A aflição dessa conjunção, que toca o sublime, é, de fato, impossível de ser descrita. Ela –– essa aflição –– talvez possa ser comparada apenas às imagens de mãos e braços que buscam tirar o corpo de Paret das cordas do ringue para deitá-lo no chão. Em sua forma reminiscente de uma miríade de representações renascentistas do Sepultamento de Cristo (sua remoção da cruz e transferência para a sepultura), o momento é interessante para Arruda não apenas por essa semelhança, mas também pela sua relação com rendição e cuidado (dá quase vontade de repetir, renda-se e cuidado, renda-se e cuidado, mesmo se apenas por uma questão de forma). Novamente, o interessante aqui é menos a evocação religiosa do que sua ressonância e complexidade formal.

E ainda assim, isso não é tudo. E as pinturas? O que falar do horizonte quebrado, mas também interconectado, que liga, separa e circunda esses dois novos trabalhos? Onde se encontram, entre a verticalidade imutável da estátua etrusca e o colapso final da figura de Paret? Talvez eles sejam a extensão sem fim e o tênue limiar que tanto conecta quanto divide esses dois polos? Ou talvez sejam o reflexo da experiência de olhar para eles?

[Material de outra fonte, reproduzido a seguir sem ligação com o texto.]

/-! ### Module messages (R168 to R171) -/

/-- IDENT (R170): the module becomes present, and arrives as a partner. -/
def execIdent (ch : Fin 17) (id : BitVec 256) (sectors : BitVec 64) (_version : BitVec 16) (s : State) :
    Host.Outcome State Fault Refusal :=
  let c := ch.val
  let x := s.chan c
  s.live (if !x.up then s
    else if x.ident && !x.failed && decide (x.modId = id.toNat) then s
    else
      let s := if x.ident && !x.failed then s.chanFailed c 0
        else if !x.failed && decide (x.modId ≠ id.toNat) && decide (x.modId ≠ 0) then (s.moduleFailed c 0).poisonLost else s
      let s := s.updChan c (fun x => { x with
        ident := true
        failed := false
        modId := id.toNat
        sectors := sectors.toNat
        statusAt := s.count
        tmos := [] })
      ((s.partnerArrives 2 c (id.toNat % 2 ^ 64) noPartner).findSpare))
/-- The header of a reply: what it repeats of its command, STATUS and BAD_INDEX (Table 06-5). -/
def replyHdr (e : CelEcho) (status bad : BitVec 8) : CelHdr := ⟨status, e.tag, e.sector, e.count, bad⟩
/-- What a reply's header repeats of its command. -/
def echoOf (h : CelHdr) : CelEcho := ⟨h.tag, h.sector, h.count⟩
/-- Sectors that a reply carries (Table 06-6). -/
def celSectors (h : CelHdr) (op : Nat) : Nat :=
  if op ≠ 0x11 then 0 else if h.status = 0 then h.count.toNat else if h.status = 1 then h.bad.toNat else 0
/-- Whether a reply is malformed: a COUNT or TAG out of Table 06-5, a BAD_INDEX beyond the sectors, or other sectors than it
says. -/
def celFlawed (h : CelHdr) (op : Nat) (data : List Byte) : Bool :=
  h.count == 0 || decide (256 < h.count.toNat) || decide (1024 ≤ h.tag.toNat) ||
    (op == 0x11 && h.status == 1 && decide (h.count.toNat ≤ h.bad.toNat)) || decide (data.length ≠ 4096 * celSectors h op)
/-- ERROR answers a malformed message; its SECTOR carries the first 5 bytes of the offending header (Table 06-6). -/
def State.celError (s : State) (ch op : Nat) (h : CelHdr) : State :=
  s.celPush ch 0x3F 0 (leNat (leBytes 1 op ++ leBytes 1 h.status.toNat ++ leBytes 2 h.tag.toNat ++ leBytes 1 h.sector.toNat)) 1 []
/-- Whether a reply comes under a tag that was given up; the tag may then be used again. -/
def State.wasStale (s : State) (k : Nat) : Bool := s.cel.stale.contains k && !s.cel.tags.has k
/-- A late reply under a tag that was given up has come. -/
def State.unstale (s : State) (k : Nat) : State := { s with cel := { s.cel with stale := s.cel.stale.rem k } }
/-- READ_DATA (R168, R171, R174, R175). -/
def execReadData (ch : Fin 17) (e : CelEcho) (status bad : BitVec 8) (data : List (BitVec 8)) (s : State) :
    Host.Outcome State Fault Refusal :=
  let h := replyHdr e status bad
  let c := ch.val
  let tag := h.tag.toNat
  s.live (if celFlawed h 0x11 data then s.celError c 0x11 h
    else match s.cel.tags.find? (c * 1024 + tag) with
    | some t =>
      if t.kind ≠ 0 ∨ t.ch ≠ c then s.inc rCEL_RD_LATE 31 0
      else if (match t.expiry with | some x => decide (x < s.count) | none => false) then s.inc rCEL_RD_LATE 31 0
      else
        let s := s.dropTag c tag
        if h.status = 0 ∧ data.length = 4096 then (s.readGot t data).sectorPump
        else if h.status = 3 then (s.chanFailed c 2).readMiss t |>.sectorPump
        else (s.readMiss t).sectorPump
    | none => (s.unstale (c * 1024 + tag)).inc rCEL_RD_LATE 31 0)
/-- WRITE_ACK (R183, R184): a write that the module did not make durable fails the module (DESIGN CHOICE, log entry 62). -/
def execWriteAck (ch : Fin 17) (e : CelEcho) (status : BitVec 8) (s : State) : Host.Outcome State Fault Refusal :=
  let h := replyHdr e status 0
  let c := ch.val
  let tag := h.tag.toNat
  s.live (if celFlawed h 0x21 [] then s.celError c 0x21 h
    else match s.cel.tags.find? (c * 1024 + tag) with
    | some t =>
      if t.kind ≠ 1 then s
      else
        let s := (s.dropTag c tag).ackVint t.vint
        if h.status = 0 then s else s.chanFailed c 2
    | none => s.unstale (c * 1024 + tag))
/-- TRIM_ACK (R168, R170): a module that reports FAILED is failed. -/
def execTrimAck (ch : Fin 17) (h : CelHdr) (s : State) : Host.Outcome State Fault Refusal :=
  let c := ch.val
  let tag := h.tag.toNat
  s.live (if celFlawed h 0x29 [] then s.celError c 0x29 h
    else match s.cel.tags.find? (c * 1024 + tag) with
    | some t =>
      if t.kind ≠ 2 then s
      else
        let s := s.dropTag c tag
        if h.status = 3 then s.chanFailed c 2 else s
    | none => s.unstale (c * 1024 + tag))
/-- STATUS (R170). -/
def execStatus (ch : Fin 17) (st health spare : BitVec 8) (temp : BitVec 16) (s : State) :
    Host.Outcome State Fault Refusal :=
  let c := ch.val
  s.live (if !(s.chan c).ident then s
    else
      let s := s.updChan c (fun x => { x with
        statusAt := s.count
        health := health.toNat
        spare := spare.toNat
        temp := temp.toNat })
      if st = 3 then s.chanFailed c 2 else s)
/-- ERROR (R168): the request whose header it names will have no reply; a read is served by reconstruction (DESIGN CHOICE,
log entry 62). -/
def execError (ch : Fin 17) (hdr : BitVec 40) (s : State) : Host.Outcome State Fault Refusal :=
  let c := ch.val
  let op := hdr.toNat % 256
  let tag := bits hdr.toNat 31 16
  s.live (match s.cel.tags.find? (c * 1024 + tag) with
    | some t =>
      if 1024 ≤ tag then s
      else if t.kind = 0 ∧ op = 0x10 then ((s.dropTag c tag).readMiss t).sectorPump
      else if t.kind = 1 ∧ op = 0x20 then (s.dropTag c tag).ackVint t.vint
      else if t.kind = 2 ∧ op = 0x28 then s.dropTag c tag
      else s
    | none => s)
/-- CELLAR_READ_TIMEOUT (R170, R171): the read is served by reconstruction; 16 in 2^25 counts fail the module. -/
def execCellarReadTimeout (ch : Fin 17) (tag : BitVec 16) (s : State) : Host.Outcome State Fault Refusal :=
  let c := ch.val
  s.live (match s.cel.tags.find? (c * 1024 + tag.toNat) with
    | some t =>
      match t.expiry with
      | none => s
      | some due =>
        if t.kind ≠ 0 ∨ 1024 ≤ tag.toNat then s
        else
          let s := (s.untilDue due).loseTag c tag.toNat
          let recent := s.count :: ((s.chan c).tmos.filter (fun x => decide (s.count < x + 2 ^ 25)))
          let s := s.updChan c (fun x => { x with tmoCount := bump 16 x.tmoCount 1, tmos := recent.take 16 })
          let s := s.readMiss t
          (if 16 ≤ recent.length then s.chanFailed c 3 else s).sectorPump
    | none => s)
/-- CELLAR_STATUS_TIMEOUT (R170): four consecutive periods without a STATUS. -/
def execCellarStatusTimeout (ch : Fin 17) (s : State) : Host.Outcome State Fault Refusal :=
  let c := ch.val
  s.live (if s.chanPresent c && !(s.chan c).failed then (s.untilDue ((s.chan c).statusAt + 2 ^ 24)).chanFailed c 1 else s)
/-- CELLAR_LINK_DOWN_TIMEOUT (R170): the link of a present module has been down for 2^22 counts. -/
def execCellarLinkDownTimeout (ch : Fin 17) (s : State) : Host.Outcome State Fault Refusal :=
  let c := ch.val
  s.live (if (s.chan c).ident && !(s.chan c).up && !(s.chan c).failed then
      (s.untilDue ((s.chan c).downAt + 2 ^ 22)).chanFailed c 0
    else s)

Enquanto um é reminiscente da horizontalidade da linha do horizonte na pintura, o outro imita nossa verticalidade perante a imagem. Confluindo de modo rigoroso e absoluto, eles sempre nos colocam –– nós, os espectadores –– no centro, e são capazes de nos levar a uma estranha e incomunicável paz. 


– Chris Sharp


Lucas Arruda (São Paulo, 1983) vive e trabalha em São Paulo. 

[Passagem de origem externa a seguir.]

-- ==== Sys2Proof/Machine/Eth.lean ====
section
/-! DEFINITION. Ethernet ports: links, received frames, PFC, MACsec checks, addresses and link partners (R350 to R356, R374,
R375). -/

namespace Sys2Proof.Machine

/-! ### Ports (R350, R351, R466) -/

/-- Change an Ethernet port. -/
def State.updEport (s : State) (e : Nat) (f : EPort → EPort) : State :=
  { s with eth := { s.eth with ports := s.eth.ports.put e (f (s.eport e)) } }
/-- Whether a port works: the package runs and the port exists, or the recovery loader runs and it is port 0 (R350, R466). -/
def State.ethLive (s : State) (e : Nat) : Bool :=
  if s.dead then s.start.mode == .loader && e == 0 else s.ethPresent e
/-- The outcome of a command of a port that works. -/
def State.onEth (s : State) (e : Nat) (s' : State) : Host.Outcome State Fault Refusal := .next (if s.ethLive e then s' else s)
/-- Whether a port's link is up. -/
def State.ethUp (s : State) (e : Nat) : Bool := (s.eport e).link == 2
/-- ETH_CTRL.ENABLE of a port. -/
def State.ethOn (s : State) (e : Nat) : Bool := s.fld rETH_CTRL 0 0 e == 1
/-- MAC address of a port (ETH_MAC). -/
def State.macOf (s : State) (e : Nat) : Nat := s.part.macs.getD e 0

/-! ### Partners (R375, R376) -/

/-- The partner's number in reports: pod and package of its Franan TLV. -/
def EPartner.number (p : EPartner) : Nat :=
  match p.tlv with
  | some t => (t.pod.toNat % 1024 * 64 + t.package.toNat % 64) % 65536
  | none => noPartner
/-- A port's partner departs, when it has one. -/
def State.ethDepart (s : State) (e : Nat) : State :=
  match (s.eport e).partner with
  | none => s
  | some p => (s.updEport e (fun x => { x with partner := none })).partnerDeparts 0 e p.chassis p.number
/-- A port's link leaves Up, or its training begins again: link 0 down, 1 training. -/
def State.ethDown (s : State) (e link : Nat) : State :=
  (s.ethDepart e).updEport e (fun x => { x with link := link, paused := [] })

/-! ### Link commands (R351) -/

/-- ETH_LINK_UP (R351): a link that ENABLE does not hold down is up. -/
def execEthLinkUp (e : Fin 16) (s : State) : Host.Outcome State Fault Refusal :=
  s.onEth e.val (if s.ethOn e.val then s.updEport e.val (fun x => { x with link := 2 }) else s)
/-- ETH_LINK_DOWN (R375). -/
def execEthLinkDown (e : Fin 16) (s : State) : Host.Outcome State Fault Refusal := s.onEth e.val (s.ethDown e.val 0)
/-- RETRAIN: negotiation and training begin again (R351). -/
def State.ethTrain (s : State) (e : Nat) : State := s.ethDown e (if s.ethLive e && s.ethOn e then 1 else 0)
/-- ETH_RETRAIN (R351). -/
def execEthRetrain (e : Fin 16) (s : State) : Host.Outcome State Fault Refusal := s.onEth e.val (s.ethTrain e.val)
/-- SPLIT of a physical port is written: both lane pairs train again, under the ports that then exist (R350, R351). -/
def State.splitWrite (s : State) (n : Nat) (split : Bool) : State :=
  let s := s.setFld rETH_CTRL 1 1 (b2n split) (2 * n)
  (s.ethTrain (2 * n)).ethTrain (2 * n + 1)
/-- ETH_SPLIT (R351). -/
def execEthSplit (n : Fin 8) (split : Bool) (s : State) : Host.Outcome State Fault Refusal := s.live (s.splitWrite n.val split)

/-! ### Frames that a port sends of its own (R356, R374) -/

/-- A frame: destination, source, EtherType and body, padded to 60 bytes; its FCS is not written out. -/
def ethFrame (dst src ty : Nat) (body : List Byte) : List Byte :=
  let f := beB 6 dst ++ beB 6 src ++ beB 2 ty ++ body
  f ++ List.replicate (60 - f.length) 0
where
  /-- Bytes of a number, most significant first. -/
  beB (n x : Nat) : List Byte := (leBytes n x).reverse
/-- An LLDP TLV: type, length and value (IEEE 802.1AB). -/
def lldpTlv (ty : Nat) (v : List Byte) : List Byte := ethFrame.beB 2 (ty * 512 + v.length) ++ v
/-- The Franan TLV's body (R374). -/
def State.franan (s : State) (e : Nat) : List Byte :=
  let held := s.map.podPkg
  leBytes 2 (match held with | some p => p.1 | none => 0x03FF) ++ leBytes 1 (match held with | some p => p.2 | none => 0xFF) ++
  leBytes 1 e ++ leBytes 1 (b2n (s.start.mode == .loader)) ++ leBytes 1 (b2n s.part.gradeT) ++
  leBytes 1 (bits (s.rd rID_DEVICE) 11 4) ++ leBytes 4 (if held.isNone then 0 else s.map.epoch)
/-- An LLDPDU of a port with a Time To Live in seconds (R374). -/
def State.lldpFrame (s : State) (e ttl : Nat) : List Byte :=
  ethFrame 0x0180C200000E (s.macOf e) 0x88CC
    (lldpTlv 1 (leBytes 1 4 ++ ethFrame.beB 6 (s.macOf 0)) ++ lldpTlv 2 (leBytes 1 3 ++ ethFrame.beB 6 (s.macOf e)) ++
     lldpTlv 3 (ethFrame.beB 2 ttl) ++ lldpTlv 127 (ethFrame.beB 3 s.part.oui ++ leBytes 1 1 ++ s.franan e) ++ lldpTlv 0 [])
/-- Counts in a second (R7). -/
abbrev perSecond : Nat := 25000000
/-- The Time To Live that a port sends: four periods in seconds, rounded up, held to its 16 bits. -/
def State.lldpTtl (s : State) : Nat := min 65535 ((4 * s.fld rETH_LLDP 31 0 + perSecond - 1) / perSecond)
/-- Send an LLDPDU where the link is up. -/
def State.lldpSend (s : State) (e ttl : Nat) : State := if s.ethUp e then s.send (.eth e (s.lldpFrame e ttl)) else s
/-- ENABLE of a port is written: 0 sends the shutdown LLDPDU and holds the link down; 1 lets it come up (R374). -/
def State.enableWrite (s : State) (e : Nat) (en : Bool) : State :=
  let was := s.ethOn e
  let s := if was && !en then (s.lldpSend e 0).ethDown e 0 else s
  let s := s.setFld rETH_CTRL 0 0 (b2n en) e
  if en && !was && s.ethLive e then s.updEport e (fun x => { x with link := 1 }) else s
/-- ETH_ENABLE (R374). -/
def execEthEnable (e : Fin 16) (en : Bool) (s : State) : Host.Outcome State Fault Refusal :=
  .next (if s.dead && s.start.mode != .loader then s else s.enableWrite e.val en)

/-! ### Received frames (R352, R353, R355, R356) -/

/-- Count a discarded frame: 0 oversize, 1 FCS, 2 MACsec, 3 other (ETH_RX_ERR). -/
def State.rxErr (s : State) (e k : Nat) : State := s.inc rETH_RX_ERR (63 - 16 * k) (48 - 16 * k) e
/-- Priority of a received frame (R353). -/
def State.rxPrio (s : State) (e : Nat) (f : RxFrame) : Nat :=
  if f.tags = 1 then f.pcp.toNat
  else match f.dscp with
    | some d => let x := d.toNat; s.fld rETH_DSCP_MAP (4 * (x % 8) + 2) (4 * (x % 8)) e (x / 8)
    | none => 0
/-- The receive association that a protected frame names. -/
def State.rxSa (s : State) (e : Nat) (an : Nat) : Option Nat :=
  [2, 3].find? (fun k => s.fld rETH_MACSEC_SA 451 451 e k == 1 && s.fld rETH_MACSEC_SA 449 448 e k == an)
/-- Top bit of the packet number that the cipher suite in use has (ETH_MACSEC_CFG). -/
def State.pnTop (s : State) (e : Nat) : Nat := if s.fld rETH_MACSEC_CFG 0 0 e = 1 then 447 else 415
/-- Check a frame's protection and move the replay window on; none refuses it (R355). -/
def State.macsecCheck (s : State) (e : Nat) (f : RxFrame) : Option State :=
  if f.linkLocal then some s
  else if s.fld rETH_CTRL 4 4 e = 0 then (if f.sec.isNone then some s else none)
  else match f.sec with
    | none => none
    | some (an, pn, good) =>
      match s.rxSa e an.toNat with
      | none => none
      | some k =>
        let top := s.pnTop e
        let low := s.fld rETH_MACSEC_SA top 384 e k
        let n := pn.toNat % 2 ^ (top - 383)
        let next := max low (n + 1 - s.fld rETH_MACSEC_CFG 31 1 e)
        if good && decide (low ≤ n) then some (s.setFld rETH_MACSEC_SA top 384 (next % 2 ^ (top - 383)) e k) else none
/-- Check a received frame and hand it to the switch core (R352, R353, R355, R356). -/
def State.frameRx (s : State) (e : Nat) (f : RxFrame) : State :=
  if 9216 < f.len ∨ 1 < f.tags then s.rxErr e 0
  else if !f.fcsOk then s.rxErr e 1
  else if f.len < 64 then s.rxErr e 3
  else
    match s.macsecCheck e f with
    | none => s.rxErr e (if s.fld rETH_CTRL 4 4 e = 0 then 3 else 2)
    | some s =>
      if !f.accepted then s.rxErr e 3
      else if f.linkLocal then s
      else
        s.frameAdmit { inp := 24 + e, out := f.out.val, cls := s.classOfPrio (s.rxPrio e f), owner := f.owner.toNat, from_ := 0,
                       first := some f.len, ip := f.ip, copy := false } f.len f.ecn
/-- FRAME_RECEIVE (R352). -/
def execFrameReceive (e : Fin 16) (f : RxFrame) (s : State) : Host.Outcome State Fault Refusal :=
  s.onEth e.val (if s.ethUp e.val then s.frameRx e.val f else s)

/-! ### Pauses from the partner (R351, R354) -/

/-- PFC_FRAME (R354): pause quanta end at count `heldTo`; a priority not enabled is counted. -/
def execPfcFrame (e : Fin 16) (prio : Fin 8) (quanta : BitVec 16) (heldTo : Nat) (s : State) :
    Host.Outcome State Fault Refusal :=
  let n := e.val
  s.onEth n (
    if !s.ethUp n then s
    else if s.fld rETH_PFC_EN prio.val prio.val n = 0 then s.inc rETH_PAUSE_X 31 0 n
    else if quanta.toNat = 0 then s.updEport n (fun x => { x with paused := x.paused.del prio.val })
    else s.updEport n (fun x => { x with paused := x.paused.put prio.val (max s.count heldTo) }))
/-- PAUSE_FRAME (R351). -/
def execPauseFrame (e : Fin 16) (s : State) : Host.Outcome State Fault Refusal :=
  s.onEth e.val (if s.ethUp e.val then s.inc rETH_PAUSE_X 31 0 e.val else s)
/-- PFC_QUANTA_EXPIRY (R354). -/
def execPfcQuantaExpiry (e : Fin 16) (prio : Fin 8) (s : State) : Host.Outcome State Fault Refusal :=
  let n := e.val
  s.onEth n (match (s.eport n).paused.find? prio.val with
    | some t => (s.untilDue t).updEport n (fun x => { x with paused := x.paused.del prio.val })
    | none => s)

/-! ### LLDP (R374, R375) -/

/-- Take an LLDPDU: an arrival, a change of identity, a refresh, or a shutdown (R375). -/
def State.lldpTake (s : State) (e chassis portId ttl : Nat) (tlv : Option LldpTlv) : State :=
  let p : EPartner := { chassis := chassis, portId := portId, expiry := s.count + ttl * perSecond, tlv := tlv }
  let put (s : State) : State := s.updEport e (fun x => { x with partner := some p })
  if ttl = 0 then s.ethDepart e
  else
    match (s.eport e).partner with
    | some q =>
      if q.chassis = chassis ∧ q.portId = portId then put s
      else (put (s.ethDepart e)).partnerArrives 0 e chassis p.number
    | none => (put s).partnerArrives 0 e chassis p.number
/-- LLDPDU (R374, R375). -/
def execLldpdu (e : Fin 16) (chassis portId : BitVec 48) (ttl : BitVec 16) (tlv : Option LldpTlv) (s : State) :
    Host.Outcome State Fault Refusal :=
  s.onEth e.val (if s.ethUp e.val then s.lldpTake e.val chassis.toNat portId.toNat ttl.toNat tlv else s)
/-- LLDP_TX_TIMER (R374): each TX_INTERVAL an LLDPDU goes out; 0 sends none. -/
def execLldpTxTimer (e : Fin 16) (s : State) : Host.Outcome State Fault Refusal :=
  let t := s.fld rETH_LLDP 31 0
  s.onEth e.val (
    if t = 0 then s
    else
      let s := s.untilDue ((s.eport e.val).lldpAt + t)
      (s.lldpSend e.val s.lldpTtl).updEport e.val (fun x => { x with lldpAt := s.count }))
/-- LLDP_TTL_EXPIRY (R375). -/
def execLldpTtlExpiry (e : Fin 16) (s : State) : Host.Outcome State Fault Refusal :=
  s.onEth e.val (match (s.eport e.val).partner with
    | some p => (s.untilDue p.expiry).ethDepart e.val
    | none => s)

/-! ### Address resolution (R356) -/

/-- Whether an IPv4 address is one of a port's. -/
def State.ownIp4 (s : State) (e ip : Nat) : Bool :=
  decide (ip ≠ 0) && (if s.start.mode == .loader then s.rd rSTART_LOADER_IP == ip
    else (List.range 4).any (fun i => s.rd rETH_IP4 e i == ip))
/-- Whether an IPv6 address is one of a port's. -/
def State.ownIp6 (s : State) (e ip : Nat) : Bool :=
  decide (ip ≠ 0) && s.start.mode != .loader && (List.range 4).any (fun i => s.rd rETH_IP6 e i == ip)
/-- An ARP reply (RFC 826): `ip` of the port to `sip` at `mac`. -/
def State.arpReply (s : State) (e ip mac sip : Nat) : List Byte :=
  let me := s.macOf e
  ethFrame mac me 0x0806 (ethFrame.beB 2 1 ++ ethFrame.beB 2 0x0800 ++ ethFrame.beB 1 6 ++ ethFrame.beB 1 4 ++
    ethFrame.beB 2 2 ++ ethFrame.beB 6 me ++ ethFrame.beB 4 ip ++ ethFrame.beB 6 mac ++ ethFrame.beB 4 sip)
/-- ARP_REQUEST (R356): answered for an own address; discarded and counted otherwise. -/
def execArpRequest (e : Fin 16) (ip : BitVec 32) (mac : BitVec 48) (sip : BitVec 32) (s : State) :
    Host.Outcome State Fault Refusal :=
  s.onEth e.val (
    if !s.ethUp e.val then s
    else if s.ownIp4 e.val ip.toNat then s.send (.eth e.val (s.arpReply e.val ip.toNat mac.toNat sip.toNat))
    else s.rxErr e.val 3)
/-- Sum of 16-bit big-endian words, for the Internet checksum. -/
def wordSum : List Byte → Nat
  | a :: b :: l => a.toNat * 256 + b.toNat + wordSum l
  | [a] => a.toNat * 256
  | [] => 0
/-- The Internet checksum (RFC 1071) from a sum of words. -/
def checksum (n : Nat) : Nat :=
  let f := n / 65536 + n % 65536
  65535 - (f / 65536 + f % 65536)
/-- A neighbour advertisement (RFC 4861) for `ip`, to the asker, or to all nodes when it has no address yet. -/
def State.neighbourAdvert (s : State) (e ip mac sip : Nat) : List Byte :=
  let me := s.macOf e
  let all := sip == 0
  let dst := if all then 0xFF020000000000000000000000000001 else sip
  let flags := if all then 0x20 else 0x60
  let body (sum : Nat) : List Byte := ethFrame.beB 1 136 ++ ethFrame.beB 1 0 ++ ethFrame.beB 2 sum ++ ethFrame.beB 1 flags ++
    ethFrame.beB 3 0 ++ ethFrame.beB 16 ip ++ ethFrame.beB 1 2 ++ ethFrame.beB 1 1 ++ ethFrame.beB 6 me
  let sum := checksum (wordSum (ethFrame.beB 16 ip ++ ethFrame.beB 16 dst ++ ethFrame.beB 4 32 ++ ethFrame.beB 4 58 ++ body 0))
  ethFrame (if all then 0x333300000001 else mac) me 0x86DD (ethFrame.beB 4 0x60000000 ++ ethFrame.beB 2 32 ++
    ethFrame.beB 1 58 ++ ethFrame.beB 1 255 ++ ethFrame.beB 16 ip ++ ethFrame.beB 16 dst ++ body sum)
/-- NEIGHBOUR_SOLICITATION (R356). -/
def execNeighbourSolicitation (e : Fin 16) (ip : BitVec 128) (mac : BitVec 48) (sip : BitVec 128) (s : State) :
    Host.Outcome State Fault Refusal :=
  s.onEth e.val (
    if !s.ethUp e.val then s
    else if s.ownIp6 e.val ip.toNat then s.send (.eth e.val (s.neighbourAdvert e.val ip.toNat mac.toNat sip.toNat))
    else s.rxErr e.val 3)

end Sys2Proof.Machine
end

Suas exposições individuais incluem Lucas Arruda, David Zwirner, Londres (2017); Deserto-Modelo, Indipendenza, Roma (2016); Deserto-Modelo, Lulu, México DF (2015); Deserto-Modelo, Pivô, São Paulo (2015);
Adicionalmente, seus trabalhos foram incluidos em exposições institucionais tais como Anozero – Bienal de Arte Contemporânea de Coimbra, Coimbra (2017); Soft Power. Arte Brasil, Kunsthal KAdE, Amersfoort (2016); New Shamans/Novos Xamãs: Brazilian Artists, Rubell Family Collection, Miami (2016);  As if in a foreign country, Galerie Schwarzwälder, Vienna (2015); 1ª Bienal Internacional de Asunción - Grito de Libertad, Asunción (2015); Chambres à Part, Edition VIII, La Réserve Paris, Paris (2013); Here is Where We Jump, Museo del Barrio, Nova York (2013).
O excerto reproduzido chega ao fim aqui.